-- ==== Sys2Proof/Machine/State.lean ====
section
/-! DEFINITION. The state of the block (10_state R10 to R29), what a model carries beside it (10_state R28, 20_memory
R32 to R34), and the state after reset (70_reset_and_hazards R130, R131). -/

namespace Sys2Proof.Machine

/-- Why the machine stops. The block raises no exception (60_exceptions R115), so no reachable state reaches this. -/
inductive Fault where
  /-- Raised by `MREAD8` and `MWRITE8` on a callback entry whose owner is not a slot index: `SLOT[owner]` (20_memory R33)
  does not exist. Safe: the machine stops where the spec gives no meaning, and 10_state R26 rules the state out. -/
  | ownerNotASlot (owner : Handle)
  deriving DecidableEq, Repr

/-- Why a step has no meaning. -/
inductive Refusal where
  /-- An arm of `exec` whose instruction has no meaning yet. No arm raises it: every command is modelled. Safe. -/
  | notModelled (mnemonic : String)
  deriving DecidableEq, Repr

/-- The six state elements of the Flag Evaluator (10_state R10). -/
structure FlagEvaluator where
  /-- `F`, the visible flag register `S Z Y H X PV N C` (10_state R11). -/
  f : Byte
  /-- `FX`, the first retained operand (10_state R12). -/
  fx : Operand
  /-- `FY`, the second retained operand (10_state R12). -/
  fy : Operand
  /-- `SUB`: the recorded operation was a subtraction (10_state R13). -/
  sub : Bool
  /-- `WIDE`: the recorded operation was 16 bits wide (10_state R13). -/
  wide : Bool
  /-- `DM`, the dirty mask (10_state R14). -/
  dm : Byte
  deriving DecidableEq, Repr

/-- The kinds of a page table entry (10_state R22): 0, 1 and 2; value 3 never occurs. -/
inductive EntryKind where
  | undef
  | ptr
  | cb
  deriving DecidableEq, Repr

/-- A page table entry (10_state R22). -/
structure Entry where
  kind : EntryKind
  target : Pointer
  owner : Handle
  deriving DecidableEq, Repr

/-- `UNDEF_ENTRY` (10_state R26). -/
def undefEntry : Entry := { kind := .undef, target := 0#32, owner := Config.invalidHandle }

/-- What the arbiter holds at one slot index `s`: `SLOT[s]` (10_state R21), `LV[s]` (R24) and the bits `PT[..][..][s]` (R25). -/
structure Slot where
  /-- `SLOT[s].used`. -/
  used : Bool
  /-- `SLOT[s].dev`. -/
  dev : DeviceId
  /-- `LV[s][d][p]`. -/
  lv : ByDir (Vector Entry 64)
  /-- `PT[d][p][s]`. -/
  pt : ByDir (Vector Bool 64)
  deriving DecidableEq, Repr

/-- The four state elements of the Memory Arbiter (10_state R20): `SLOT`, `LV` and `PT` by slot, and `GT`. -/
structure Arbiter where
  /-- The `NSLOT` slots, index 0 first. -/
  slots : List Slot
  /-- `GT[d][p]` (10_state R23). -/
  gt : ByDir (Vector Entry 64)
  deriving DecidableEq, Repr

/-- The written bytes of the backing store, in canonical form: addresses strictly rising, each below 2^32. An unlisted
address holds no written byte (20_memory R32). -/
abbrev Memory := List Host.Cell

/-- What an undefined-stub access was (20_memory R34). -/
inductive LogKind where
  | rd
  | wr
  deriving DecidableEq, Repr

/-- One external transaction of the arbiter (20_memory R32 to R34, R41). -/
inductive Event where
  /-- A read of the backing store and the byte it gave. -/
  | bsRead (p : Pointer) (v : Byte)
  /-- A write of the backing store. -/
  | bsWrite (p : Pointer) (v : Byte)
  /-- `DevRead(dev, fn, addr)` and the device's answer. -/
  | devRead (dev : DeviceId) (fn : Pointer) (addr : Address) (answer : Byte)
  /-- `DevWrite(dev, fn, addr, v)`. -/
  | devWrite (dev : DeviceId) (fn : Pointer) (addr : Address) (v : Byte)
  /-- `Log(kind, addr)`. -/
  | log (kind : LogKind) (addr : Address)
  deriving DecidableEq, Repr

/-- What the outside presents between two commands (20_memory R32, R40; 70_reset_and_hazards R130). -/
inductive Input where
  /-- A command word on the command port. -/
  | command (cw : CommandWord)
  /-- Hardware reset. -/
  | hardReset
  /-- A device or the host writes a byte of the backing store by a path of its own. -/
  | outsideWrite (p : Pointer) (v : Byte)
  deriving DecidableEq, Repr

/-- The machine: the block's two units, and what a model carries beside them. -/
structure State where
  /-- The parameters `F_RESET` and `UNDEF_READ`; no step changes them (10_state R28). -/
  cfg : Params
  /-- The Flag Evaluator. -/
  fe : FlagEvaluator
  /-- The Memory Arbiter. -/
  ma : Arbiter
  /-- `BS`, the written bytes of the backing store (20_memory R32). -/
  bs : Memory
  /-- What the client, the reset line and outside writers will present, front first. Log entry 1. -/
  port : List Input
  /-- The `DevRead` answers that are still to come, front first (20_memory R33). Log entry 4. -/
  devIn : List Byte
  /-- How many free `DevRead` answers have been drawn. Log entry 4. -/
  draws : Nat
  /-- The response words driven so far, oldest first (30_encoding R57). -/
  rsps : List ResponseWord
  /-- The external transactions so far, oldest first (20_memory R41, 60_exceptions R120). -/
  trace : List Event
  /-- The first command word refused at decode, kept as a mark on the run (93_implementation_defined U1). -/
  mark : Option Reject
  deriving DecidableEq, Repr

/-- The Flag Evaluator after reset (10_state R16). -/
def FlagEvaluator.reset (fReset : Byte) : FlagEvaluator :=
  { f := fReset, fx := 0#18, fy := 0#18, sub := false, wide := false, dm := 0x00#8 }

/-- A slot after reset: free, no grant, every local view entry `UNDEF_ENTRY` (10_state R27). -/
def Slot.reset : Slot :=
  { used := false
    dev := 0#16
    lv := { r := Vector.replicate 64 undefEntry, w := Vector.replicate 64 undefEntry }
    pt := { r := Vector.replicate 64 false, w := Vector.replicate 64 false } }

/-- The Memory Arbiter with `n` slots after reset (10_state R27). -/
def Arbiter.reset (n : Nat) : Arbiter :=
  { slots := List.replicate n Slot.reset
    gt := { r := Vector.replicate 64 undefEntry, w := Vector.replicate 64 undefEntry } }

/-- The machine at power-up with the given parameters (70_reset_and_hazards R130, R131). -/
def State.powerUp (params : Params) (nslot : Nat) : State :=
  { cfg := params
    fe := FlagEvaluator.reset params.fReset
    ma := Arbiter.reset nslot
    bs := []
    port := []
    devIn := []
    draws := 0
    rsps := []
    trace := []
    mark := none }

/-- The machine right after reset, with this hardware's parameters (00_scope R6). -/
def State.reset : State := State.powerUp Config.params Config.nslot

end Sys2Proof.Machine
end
--
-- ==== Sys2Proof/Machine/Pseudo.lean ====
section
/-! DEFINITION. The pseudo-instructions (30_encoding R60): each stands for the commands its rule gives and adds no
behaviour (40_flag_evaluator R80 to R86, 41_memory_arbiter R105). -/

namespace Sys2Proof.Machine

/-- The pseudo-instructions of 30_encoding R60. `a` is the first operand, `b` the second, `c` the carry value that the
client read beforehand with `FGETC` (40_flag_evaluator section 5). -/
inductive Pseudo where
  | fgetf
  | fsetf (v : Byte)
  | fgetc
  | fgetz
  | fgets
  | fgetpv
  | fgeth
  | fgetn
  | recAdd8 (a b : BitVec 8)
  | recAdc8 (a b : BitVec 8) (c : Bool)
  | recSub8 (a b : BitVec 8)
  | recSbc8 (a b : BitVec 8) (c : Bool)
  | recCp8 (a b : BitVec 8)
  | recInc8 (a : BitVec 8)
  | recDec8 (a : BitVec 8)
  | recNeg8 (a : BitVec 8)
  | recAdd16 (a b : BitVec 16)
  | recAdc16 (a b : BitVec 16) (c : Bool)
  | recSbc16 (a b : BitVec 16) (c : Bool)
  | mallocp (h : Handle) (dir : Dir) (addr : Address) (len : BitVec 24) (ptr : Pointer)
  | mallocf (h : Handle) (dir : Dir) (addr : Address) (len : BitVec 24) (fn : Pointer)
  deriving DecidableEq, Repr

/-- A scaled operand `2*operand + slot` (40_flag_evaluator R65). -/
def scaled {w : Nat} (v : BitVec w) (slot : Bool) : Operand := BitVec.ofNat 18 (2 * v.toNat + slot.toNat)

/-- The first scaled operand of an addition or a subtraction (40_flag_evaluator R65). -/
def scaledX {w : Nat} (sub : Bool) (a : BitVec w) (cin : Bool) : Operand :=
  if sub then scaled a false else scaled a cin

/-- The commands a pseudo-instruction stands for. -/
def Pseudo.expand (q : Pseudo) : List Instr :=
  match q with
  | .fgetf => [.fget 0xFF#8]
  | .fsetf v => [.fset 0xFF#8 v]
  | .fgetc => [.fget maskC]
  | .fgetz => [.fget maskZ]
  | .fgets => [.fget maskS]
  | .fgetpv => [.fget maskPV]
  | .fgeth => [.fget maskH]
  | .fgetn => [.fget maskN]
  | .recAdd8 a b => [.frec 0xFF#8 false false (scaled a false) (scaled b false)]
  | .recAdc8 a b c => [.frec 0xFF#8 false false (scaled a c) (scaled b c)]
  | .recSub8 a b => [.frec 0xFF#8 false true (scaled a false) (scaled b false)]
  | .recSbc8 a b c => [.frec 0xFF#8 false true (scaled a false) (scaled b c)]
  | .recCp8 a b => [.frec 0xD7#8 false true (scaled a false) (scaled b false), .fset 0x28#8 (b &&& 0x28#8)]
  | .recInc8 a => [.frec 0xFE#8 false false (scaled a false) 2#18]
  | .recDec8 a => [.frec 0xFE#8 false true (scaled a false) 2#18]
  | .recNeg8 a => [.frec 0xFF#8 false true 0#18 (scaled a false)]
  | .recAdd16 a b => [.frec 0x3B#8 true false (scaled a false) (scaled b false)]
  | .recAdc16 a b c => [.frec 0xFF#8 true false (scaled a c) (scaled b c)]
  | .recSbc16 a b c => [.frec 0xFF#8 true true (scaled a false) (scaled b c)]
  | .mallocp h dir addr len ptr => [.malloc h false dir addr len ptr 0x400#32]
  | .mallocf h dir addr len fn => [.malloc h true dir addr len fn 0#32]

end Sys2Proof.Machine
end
==
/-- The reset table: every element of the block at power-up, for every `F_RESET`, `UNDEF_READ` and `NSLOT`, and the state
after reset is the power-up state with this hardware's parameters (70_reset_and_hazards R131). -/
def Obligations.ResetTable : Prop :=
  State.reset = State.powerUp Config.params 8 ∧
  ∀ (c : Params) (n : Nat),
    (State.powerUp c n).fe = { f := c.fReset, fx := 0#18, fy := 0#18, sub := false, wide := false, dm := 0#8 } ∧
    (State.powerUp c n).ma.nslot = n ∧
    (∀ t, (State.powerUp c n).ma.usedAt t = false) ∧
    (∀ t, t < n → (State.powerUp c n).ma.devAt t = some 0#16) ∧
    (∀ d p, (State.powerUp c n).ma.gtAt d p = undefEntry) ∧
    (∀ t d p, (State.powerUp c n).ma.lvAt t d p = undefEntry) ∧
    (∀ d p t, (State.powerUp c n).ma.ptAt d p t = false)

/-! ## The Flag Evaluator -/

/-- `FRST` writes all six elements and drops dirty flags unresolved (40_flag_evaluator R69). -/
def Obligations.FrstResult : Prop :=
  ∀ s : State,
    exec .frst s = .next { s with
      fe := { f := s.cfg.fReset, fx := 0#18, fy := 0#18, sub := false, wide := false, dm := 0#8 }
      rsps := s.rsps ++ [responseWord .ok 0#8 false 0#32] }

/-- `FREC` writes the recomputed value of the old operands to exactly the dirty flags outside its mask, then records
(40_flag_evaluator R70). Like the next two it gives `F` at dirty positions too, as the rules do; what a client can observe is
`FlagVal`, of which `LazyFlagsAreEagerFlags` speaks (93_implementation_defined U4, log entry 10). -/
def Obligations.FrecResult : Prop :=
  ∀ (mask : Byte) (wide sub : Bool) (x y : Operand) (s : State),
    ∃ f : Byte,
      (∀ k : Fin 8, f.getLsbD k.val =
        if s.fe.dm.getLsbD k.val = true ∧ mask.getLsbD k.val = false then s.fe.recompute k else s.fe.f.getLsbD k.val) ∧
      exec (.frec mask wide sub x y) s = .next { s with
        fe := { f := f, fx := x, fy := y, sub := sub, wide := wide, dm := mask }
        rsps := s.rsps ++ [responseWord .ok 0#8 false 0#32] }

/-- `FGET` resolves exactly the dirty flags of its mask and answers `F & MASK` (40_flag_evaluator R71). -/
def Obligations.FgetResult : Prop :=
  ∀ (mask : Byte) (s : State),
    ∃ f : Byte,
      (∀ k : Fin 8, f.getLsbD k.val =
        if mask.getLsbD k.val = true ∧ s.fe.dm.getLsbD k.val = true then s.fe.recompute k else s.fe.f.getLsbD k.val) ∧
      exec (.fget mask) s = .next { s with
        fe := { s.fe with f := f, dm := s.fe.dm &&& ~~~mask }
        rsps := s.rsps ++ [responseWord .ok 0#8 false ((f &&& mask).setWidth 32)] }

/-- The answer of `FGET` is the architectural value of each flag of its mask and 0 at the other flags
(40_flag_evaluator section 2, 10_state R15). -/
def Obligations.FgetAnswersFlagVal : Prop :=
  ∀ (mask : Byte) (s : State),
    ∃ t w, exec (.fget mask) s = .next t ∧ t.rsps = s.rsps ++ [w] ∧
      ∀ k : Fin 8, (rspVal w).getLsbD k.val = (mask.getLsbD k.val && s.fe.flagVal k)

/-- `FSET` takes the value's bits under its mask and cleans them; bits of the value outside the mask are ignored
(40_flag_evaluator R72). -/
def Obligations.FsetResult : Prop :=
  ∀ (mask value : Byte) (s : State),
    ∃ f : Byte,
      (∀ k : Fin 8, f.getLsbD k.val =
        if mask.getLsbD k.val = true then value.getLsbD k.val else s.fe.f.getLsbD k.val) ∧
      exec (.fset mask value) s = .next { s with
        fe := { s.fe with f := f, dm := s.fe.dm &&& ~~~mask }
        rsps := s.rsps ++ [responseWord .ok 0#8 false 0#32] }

- [Work order] Scan the lines above for "-- ==== Sys2Proof/Machine/State.lean" and for "inductive Refusal where". Repeat exactly the line holding each of them and every line in between.

- [Reply to the exercise]
-- ==== Sys2Proof/Machine/State.lean ====
section
/-! DEFINITION. The state of the block (10_state R10 to R29), what a model carries beside it (10_state R28, 20_memory
R32 to R34), and the state after reset (70_reset_and_hazards R130, R131). -/

namespace Sys2Proof.Machine

/-- Why the machine stops. The block raises no exception (60_exceptions R115), so no reachable state reaches this. -/
inductive Fault where
  /-- Raised by `MREAD8` and `MWRITE8` on a callback entry whose owner is not a slot index: `SLOT[owner]` (20_memory R33)
  does not exist. Safe: the machine stops where the spec gives no meaning, and 10_state R26 rules the state out. -/
  | ownerNotASlot (owner : Handle)
  deriving DecidableEq, Repr

/-- Why a step has no meaning. -/
inductive Refusal where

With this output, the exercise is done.